От вселенского скандала меня спасло только одно: я еще не была известной, а у Грегори Пека такая репутация, что испортить ее просто невозможно.
Зато урок получила прекрасный, усвоила и отныне постаралась закрыть свою личную жизнь от репортеров. Я понимаю, им нужны заработки, но нам тоже хочется жить, причем спокойно. В те времена актеры и актрисы не выставляли свои семейные скандалы на всеобщее обозрение, не выносили мусор к соседям, напротив, старались скрыть личные неурядицы, достаточно и рабочих.
С кого началась мода жить на виду? Пожалуй, с Мэрилин Монро и тех, кто работал с ней. Представляю, как ей тяжело: каждый шаг под прицелом множества камер, каждое слово записывается. Нет, я спокойней, для меня съемочная площадка и моя жизнь не одно и то же. Наверное, хорошо, что у меня первые же божественные партнеры в фильмах и спектаклях оказались такими сильными, что приходилось изо всех сил вставать на цыпочки, чтобы до них дотянуться, поэтому мне было не до звездности.

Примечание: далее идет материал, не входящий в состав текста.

-- ==== Sys2Proof/Laws/KeptPower.lean ====
section
/-!
SUPPORT. What every operation of Machine/Efuse.lean, Machine/Pd.lean, Machine/Channel.lean keeps (see Laws/Keeps.lean), one lemma each, in the order in which they call each other.
-/

set_option linter.unreachableTactic false
set_option linter.unusedTactic false
set_option linter.all false

namespace Sys2Proof.Machine

theorem State.setPg_keeps {s0 s : State} (h : Keeps s0 s) (a1) (a2) : Keeps s0 (State.setPg s a1 a2) := by
  unfold State.setPg
  with_reducible repeat' first | exact h | assumption | apply State.wr_keeps | apply State.send_keeps | split | apply foldl_keeps | intro _ | fail_if_no_progress refine Keeps.same ?_ rfl | fail_if_no_progress extract_lets | apply getD_keeps | apply elim_keeps | dsimp +zetaDelta only

theorem State.gateOff_keeps {s0 s : State} (h : Keeps s0 s) (a1) : Keeps s0 (State.gateOff s a1) := by
  unfold State.gateOff
  with_reducible repeat' first | exact h | assumption | apply State.send_keeps | apply State.setPg_keeps | apply State.wr_keeps | split | apply foldl_keeps | intro _ | fail_if_no_progress refine Keeps.same ?_ rfl | fail_if_no_progress extract_lets | apply getD_keeps | apply elim_keeps | dsimp +zetaDelta only

theorem State.showInput_keeps {s0 s : State} (h : Keeps s0 s) (a1) : Keeps s0 (State.showInput s a1) := by
  unfold State.showInput
  with_reducible repeat' first | exact h | assumption | apply State.wr_keeps | split | apply foldl_keeps | intro _ | fail_if_no_progress refine Keeps.same ?_ rfl | fail_if_no_progress extract_lets | apply getD_keeps | apply elim_keeps | dsimp +zetaDelta only

theorem State.setEf_keeps {s0 s : State} (h : Keeps s0 s) (a1) (a2) : Keeps s0 (State.setEf s a1 a2) := by
  unfold State.setEf
  with_reducible repeat' first | exact h | assumption | apply State.wr_keeps | apply State.showInput_keeps | split | apply foldl_keeps | intro _ | fail_if_no_progress refine Keeps.same ?_ rfl | fail_if_no_progress extract_lets | apply getD_keeps | apply elim_keeps | dsimp +zetaDelta only

theorem State.openChannel_keeps {s0 s : State} (h : Keeps s0 s) (a1) : Keeps s0 (State.openChannel s a1) := by
  unfold State.openChannel
  with_reducible repeat' first | exact h | assumption | apply State.gateOff_keeps | apply State.setEf_keeps | split | apply foldl_keeps | intro _ | fail_if_no_progress refine Keeps.same ?_ rfl | fail_if_no_progress extract_lets | apply getD_keeps | apply elim_keeps | dsimp +zetaDelta only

Кроме того, хорошую прививку против звездной болезни я получила от мамы. Ее строгая оценка иногда выбивала из колеи, зато не позволяла улететь в облака. Говорят, падать оттуда слишком больно. Я даже сейчас, сыграв в стольких фильмах, получив столько наград и, главное, будучи оценена столькими божественными партнерами по съемкам, все же не считаю себя настоящей актрисой. Мои партнеры, режиссеры, все, кто помогал сниматься, научили играть, но до совершенства немыслимо далеко. К сожалению, моя жизнь коротка и не во всем удачна, я уже не успею ничего исправить. Но если бы каждый мог исправлять что-то в своей жизни, переигрывая ее набело, она стала бы неинтересной. Нет, моя жизнь – это моя жизнь, такая, как есть, со всеми ее ошибками и недочетами, удачами и находками, но главное, с моими любимыми, моими друзьями, моей работой.
Однажды дотошные журналисты спросили Питера О’Тула, не кажется ли ему, что карьера не совсем удалась. Питер ответил: «Зато удалась жизнь». Он прав, жизнь важнее.
Тогда я не задумывалась над этими вопросами совершенно, было некогда. Мы репетировали и репетировали сначала «Жижи», потом уже с Мелом Феррером «Ундину» – тяжелейший для меня спектакль, после которого я заявила, что никогда больше играть в театре не буду! Трудно было не играть, а разрываться между указаниями режиссера и моего Мела. Утром на репетиции от режиссера и партнеров я слышала одно, вечером от Феррера другое. Ссориться не хотелось, я пыталась всех примирить, из-за этого выходило только хуже.
Продолжалась и работа в кино, на студии «Парамаунт» решили, что упускать мою растущую популярность просто грешно.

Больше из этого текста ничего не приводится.